The paradigm of such relations is the infant’s pitiful and hapless dependence on its mother, a dependence so complete that it cannot even ask for what it needs or offer gratitude in return. The good mother gives so completely that the child doesn’t even know how to distinguish between itself and her. This relationship reveals the logic of love at its most pure, but all relationships in the peace proposed by Christ take on this same fundamental form.

Any discussion of rights, of debts, of duties is incapable of describing such peace because love is not derived from or even related to these concepts but is rather categorically distinct, is rather a wholly other source of relation. Such love is prior to any regime of power and emerges not from sovereignty but from far below it, from within the smallest encounter of the most profoundly personal nature. A sovereign, if he is to be sovereign, must insist that the peace of love is just another version of the peace of domination that he offers. If he doesn’t do so, his power is revealed to be incomplete, provisional, imperfect, unessential; in other words, weak.

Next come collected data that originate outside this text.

-- ==== Sys2Proof/Laws/KeepsCommands.lean ====
section
/-! SUPPORT. `Keeps` for what admitted requests and events do: the bodies of the meanings. -/

namespace Sys2Proof.Machine

variable (s : State) (p : Port) (l : Line)

/-! ## Data requests and answers -/

/-- The end of a Release: an outstanding recall closes, and the step ends (R71). -/
theorem closeAndSettle_keeps (before : State) : Keeps s ((if s.recallOutstanding l p then s.closeRecall l p else s).settle before) := by
  split
  · exact (closeRecall_keeps ..).trans (settle_keeps _ _)
  · exact settle_keeps ..

theorem takeRelease_keeps (tag : Byte) (d : Option LineData) : Keeps s (s.takeRelease p tag l d) := by
  unfold State.takeRelease
  split
  · exact reply_keeps ..
  · cases d with
    | none => exact ((setHolding_keeps ..).trans (reply_keeps ..)).trans (closeAndSettle_keeps ..)
    | some d =>
      exact (((setHolding_keeps ..).trans (makeDirty_keeps ..)).trans (reply_keeps ..)).trans (closeAndSettle_keeps ..)

theorem takePrefetch_keeps (tag : Byte) : Keeps s (s.takePrefetch p tag l) := by
  unfold State.takePrefetch
  split
  · exact reply_keeps ..
  · split
    · exact reply_keeps ..
    · rename_i hne
      split
      · exact ((prefetchEntry_keeps _ _ ‹_› (Option.not_isSome_iff_eq_none.1 hne)).trans (reply_keeps ..)).trans
          (settle_keeps _ _)
      · exact reply_keeps ..

theorem takeAnswer_keeps (a : AnswerOperand) : Keeps s (s.takeAnswer p a) := by
  unfold State.takeAnswer
  split
  · exact Keeps.refl s
  · dsimp only
    refine Keeps.trans ?_ (settle_keeps _ _)
    refine Keeps.trans ?_ (closeRecall_keeps ..)
    split
    · exact (setHolding_keeps ..).trans (makeDirty_keeps ..)
    · exact setHolding_keeps ..

theorem onAnswer_keeps (f : RxFrame) : Keeps s (s.onAnswer p f) := by
  unfold State.onAnswer
  split
  · split
    · exact takeAnswer_keeps ..
    · exact reply_keeps ..
  · split
    · exact takeAnswer_keeps ..
    · exact reply_keeps ..
  · exact reply_keeps ..
  · exact reply_keeps ..
  · exact Keeps.refl s

theorem takeDeadline_keeps (id : Byte) : KeepsMost s (s.takeDeadline id) := by
  unfold State.takeDeadline
  split
  · exact (Keeps.refl s).most
  · split
    · exact (fencePort_keeps ..).trans (settle_keeps _ _).most
    · exact (Keeps.refl s).most

/-! ## Sessions, notices, supervisor requests -/

theorem takeNoticeAck_keeps (tag n : Byte) : Keeps s (s.takeNoticeAck p tag n) := by
  unfold State.takeNoticeAck
  split
  · split
    · exact ((setNotices_keeps ..).trans (reply_keeps ..)).trans (deliverNotice_keeps ..)
    · exact reply_keeps ..
  · exact reply_keeps ..

theorem takeThreshold_keeps (tag : Byte) (n : Nat) : Keeps s (s.takeThreshold p tag n) :=
  ((setNotices_keeps ..).trans (reply_keeps ..)).trans (deliverNotice_keeps ..)

theorem takeFence_keeps (tag : Byte) (q : Port) : KeepsMost s (s.takeFence p tag q) := by
  unfold State.takeFence
  split
  · exact (reply_keeps ..).most
  · split
    · exact ((reply_keeps ..).most.trans (fencePort_keeps ..)).trans (settle_keeps _ _).most
    · exact (reply_keeps ..).most

theorem takeUnfence_keeps (tag : Byte) (q : Port) : Keeps s (s.takeUnfence p tag q) := by
  unfold State.takeUnfence
  split
  · exact reply_keeps ..
  · split
    · exact ((reply_keeps ..).trans (closeSession_keeps ..)).trans (sendSessionEnd_keeps ..)
    · exact reply_keeps ..

/-! ## Fault requests -/

theorem openRecord_keeps (id : Byte) : KeepsMost s (s.openRecord id) := by
  have hid : ∀ r : FaultRecord, r.opened.id = r.id := fun r => by unfold FaultRecord.opened; split <;> rfl
  refine (updateRecord_keeps s id FaultRecord.opened hid).trans (Keeps.stopRecord_of (s.updateRecord id FaultRecord.opened) ?_)
  show (s.stopRecord.map fun r => if r.id = id then r.opened else r).map (·.id) = s.stopRecord.map (·.id)
  cases s.stopRecord with
  | none => rfl
  | some r => simp only [Option.map_some]; split <;> simp [hid]

theorem takeFaultRead_keeps (tag id : Byte) (part : Nat) : KeepsMost s (s.takeFaultRead p tag id part) := by
  unfold State.takeFaultRead
  split
  · exact (reply_keeps ..).most
  · split
    · exact (reply_keeps ..).most.trans (openRecord_keeps ..)
    · split <;> exact (reply_keeps ..).most

theorem takeResolve_keeps (a : Action) (tag id : Byte) (d : Option LineData)
    {effect : State → FaultRecord → Option LineData → State} (h : ∀ t r x, KeepsMost t (effect t r x)) :
    KeepsMost s (s.takeResolve a p tag id d effect) := by
  unfold State.takeResolve
  split
  · exact (reply_keeps ..).most
  · split
    · exact (reply_keeps ..).most
    · exact ((h ..).trans (reply_keeps ..).most).trans (settle_keeps _ _).most

theorem retryRecord_keeps (r : FaultRecord) (d : Option LineData) : KeepsMost s (s.retryRecord r d) := by
  have h := updateRecord_keeps s r.id (fun x => { x with state := .retrying }) fun _ => rfl
  unfold State.retryRecord
  dsimp only
  split
  · exact (h.trans (setActivity_keeps ..).most).trans (askFill_keeps ..).most
  · exact h.trans (Keeps.journal_of _ fun hl => by simpa using hl).most
  · exact (Keeps.refl s).most

theorem supplyRecord_keeps (r : FaultRecord) (d : Option LineData) : KeepsMost s (s.supplyRecord r d) := by
  unfold State.supplyRecord
  split
  · exact (((updateEntry_keeps s _ (fun e => { e with activity := .idle, recordId := none }) fun _ => rfl).most.trans
      (makeDirty_keeps ..).most).trans (retireRecord_keeps ..)).trans (service_keeps ..).most
  · exact (Keeps.refl s).most

theorem failRecord_keeps (r : FaultRecord) (d : Option LineData) : KeepsMost s (s.failRecord r d) := by
  unfold State.failRecord
  split
  · exact ((Keeps.foldl (fun t (id : ReqId) => answer_keeps t id .storeFault []) _ s).most.trans (removeEntry_keeps ..).most).trans
      (retireRecord_keeps ..)
  · exact (Keeps.refl s).most

theorem dropRecord_keeps (ab : Bool) (r : FaultRecord) (d : Option LineData) : KeepsMost s (s.dropRecord ab r d) := by
  unfold State.dropRecord
  split
  · exact (removeJournal_keeps ..).most.trans (retireRecord_keeps ..)
  · exact (Keeps.refl s).most

theorem revertRecord_keeps (r : FaultRecord) (d : Option LineData) : KeepsMost s (s.revertRecord r d) := by
  unfold State.revertRecord
  split
  · exact (Keeps.foldl removeEntry_keeps _ s).most.trans (retireRecord_keeps ..)
  · exact (Keeps.refl s).most

theorem dropLine_id (r : FaultRecord) : ({ r with body := r.body.dropLine l } : FaultRecord).id = r.id := rfl

theorem supplyLine_keeps (r : FaultRecord) (d : LineData) : KeepsMost s (s.supplyLine r l d) := by
  unfold State.supplyLine
  dsimp only
  have h := (updateEntry_keeps s l (fun e => { e with recordId := none }) fun _ => rfl).most.trans (makeDirty_keeps _ l d .supply).most
  split
  · exact h.trans (retireRecord_keeps ..)
  · exact h.trans (updateRecord_keeps _ _ _ fun _ => rfl)

theorem takeSupplyLine_keeps (tag id : Byte) (d : LineData) : KeepsMost s (s.takeSupplyLine p tag id l d) := by
  unfold State.takeSupplyLine
  split
  · exact (reply_keeps ..).most
  · split
    · exact (reply_keeps ..).most
    · exact ((supplyLine_keeps ..).trans (reply_keeps ..).most).trans (settle_keeps _ _).most

/-! ## The outcomes of jobs -/

theorem fillDone_keeps (d : LineData) : KeepsMost s (s.fillDone l d) := by
  unfold State.fillDone
  split
  · exact (Keeps.refl s).most
  · rename_i e _
    dsimp only
    refine KeepsMost.trans ?_ (service_keeps ..).most
    have h := (updateEntry_keeps s l (fun x => { x with copy := .clean d, activity := .idle, recordId := none })
      fun _ => rfl).most
    split
    · exact h.trans (retireRecord_keeps ..)
    · exact h

theorem fillLost_keeps (c : StoreCause) : KeepsMost s (s.fillLost l c) := by
  unfold State.fillLost
  split
  · exact (Keeps.refl s).most
  · exact (Keeps.refl s).most
  · rename_i hm _
    split
    · exact (setActivity_keeps ..).most.trans (repostRecord_keeps ..)
    · split
      · exact (removeEntry_keeps ..).most
      · exact (updateEntry_keeps s l (fun x => { x with activity := .faultHeld, recordId := some s.newRecordId })
          fun _ => rfl).most.trans (createRecord_keeps _ _ hm)

theorem drainDone_keeps (q : Seq) : KeepsMost s (s.drainDone q) := by
  unfold State.drainDone
  dsimp only
  split
  · exact (removeJournal_keeps ..).most.trans (retireRecord_keeps ..)
  · exact (removeJournal_keeps ..).most

theorem drainLost_keeps (q : Seq) (c : StoreCause) : KeepsMost s (s.drainLost q c) := by
  unfold State.drainLost
  dsimp only
  have h : KeepsMost s { s with journal := s.journal.map fun j => if j.seq == q then { j with state := .faulted } else j } :=
    (Keeps.journal_of s fun hl => by simpa using hl).most
  split
  · exact h
  · exact h
  · rename_i hm _
    split
    · split
      · exact h.trans (repostRecord_keeps ..)
      · exact h
    · exact h.trans (createRecord_keeps _ _ hm)

theorem directDone_keeps (op : DirectOp) (id : ReqId) (o : Bool) (d : LineData) : Keeps s (s.directDone op id o d) := by
  unfold State.directDone
  split
  · exact Keeps.refl s
  · split
    · exact answer_keeps ..
    · exact Keeps.refl s

theorem directLost_keeps (id : ReqId) (o : Bool) : Keeps s (s.directLost id o) := by
  unfold State.directLost
  split
  · exact Keeps.refl s
  · split
    · exact answer_keeps ..
    · exact Keeps.refl s

theorem completeJob_keeps (j : Job) : KeepsMost s (s.completeJob j) := by
  unfold State.completeJob
  split
  · exact fillDone_keeps ..
  · exact drainDone_keeps ..
  · exact (directDone_keeps ..).most

theorem failJob_keeps (j : Job) (c : StoreCause) : KeepsMost s (s.failJob j c) := by
  unfold State.failJob
  split
  · exact fillLost_keeps ..
  · exact drainLost_keeps ..
  · exact (directLost_keeps ..).most

/-! ## Link frames and events -/

theorem sendPong_keeps (tag : Byte) : Keeps s (s.sendPong p tag) := sendLink_keeps ..

theorem takeReplay_keeps (n : Byte) : KeepsMost s (s.takeReplay p n) := by
  unfold State.takeReplay
  split
  · exact KeepsIf.most (d := True) (f := True) (Keeps.links_of _ _ _ rfl id (List.prefix_append _ _))
  · split
    · exact (Keeps.refl s).most
    · split
      · exact (fencePort_keeps ..).trans (settle_keeps _ _).most
      · exact (Keeps.refl s).most

theorem restartLink_keeps : KeepsRest s (s.setLink p s.links[p].restarted) :=
  KeepsIf.rest (d := False) (f := True)
    (Keeps.links_if _ _ _ rfl (fun _ => by simp [LinkUnit.restarted, LinkUnit.reset]) (False.elim ·))

theorem takeLinkRestart_keeps : KeepsRest s (s.takeLinkRestart p) := by
  unfold State.takeLinkRestart
  dsimp only
  split
  · refine KeepsIf.trans ?_ (settle_keeps _ _).rest
    refine KeepsIf.trans ?_ (sendSessionEnd_keeps ..).rest
    refine KeepsIf.trans ?_ (sendLink_keeps ..).rest
    exact (endSession_keeps ..).rest.trans (restartLink_keeps ..)
  · have h : KeepsRest s ((s.setLink p s.links[p].restarted).answerLinkRestart p) :=
      (restartLink_keeps ..).trans (sendLink_keeps ..).rest
    split
    · refine h.trans (KeepsIf.rest (d := True) (f := True) ?_)
      unfold State.resendNotice
      split
      · exact sendNotice_keeps ..
      · exact Keeps.refl _
    · exact h

theorem takeExpiry_keeps : KeepsMost s (s.takeExpiry p) := by
  unfold State.takeExpiry
  split
  · split
    · exact (fencePort_keeps ..).trans (settle_keeps _ _).most
    · exact (Keeps.refl s).most
  · exact (Keeps.refl s).most

end Sys2Proof.Machine
end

Were this to happen, the absoluteness of the regime as a whole, involving everything from police action to property rights, would be undermined, because the peace of love doesn’t need any of those things. If love is really possible, then all of liberalism is brought into question.

Christian opposition to abortion is both a part and vanguard of the Church’s broader social mission, as made especially present in the vocation of the laity — to sanctify the social order by destroying all structures of sin that would divinize men over their neighbors, and to replace the peace of the nations with the peace of Christ, who gives us the grace to re-orientate all power towards the service of the weak, transforming a pagan world into a dynamic hierarchy of service. Within this vocation, it is clear that to be “pro-life” cannot be to advocate for a policy recommendation within liberalism. It is more, even, than a demand that justice be enacted by presidents, congresses and courts. It is an overturning of liberalism as such in and through a radical undermining of its violent, foundational premises. This means that the pro-life movement is not accidentally related to the Catholic Church, as if the pro-life movement is something that happens to attract more Catholics than others. It is the Catholic Church, reasserting her social teaching against the heresy of liberalism and the resurgent paganism that it invites. This should give us infinitely more hope and enthusiasm for the abolition of abortion in our land than the prospect of another round of conservative judges.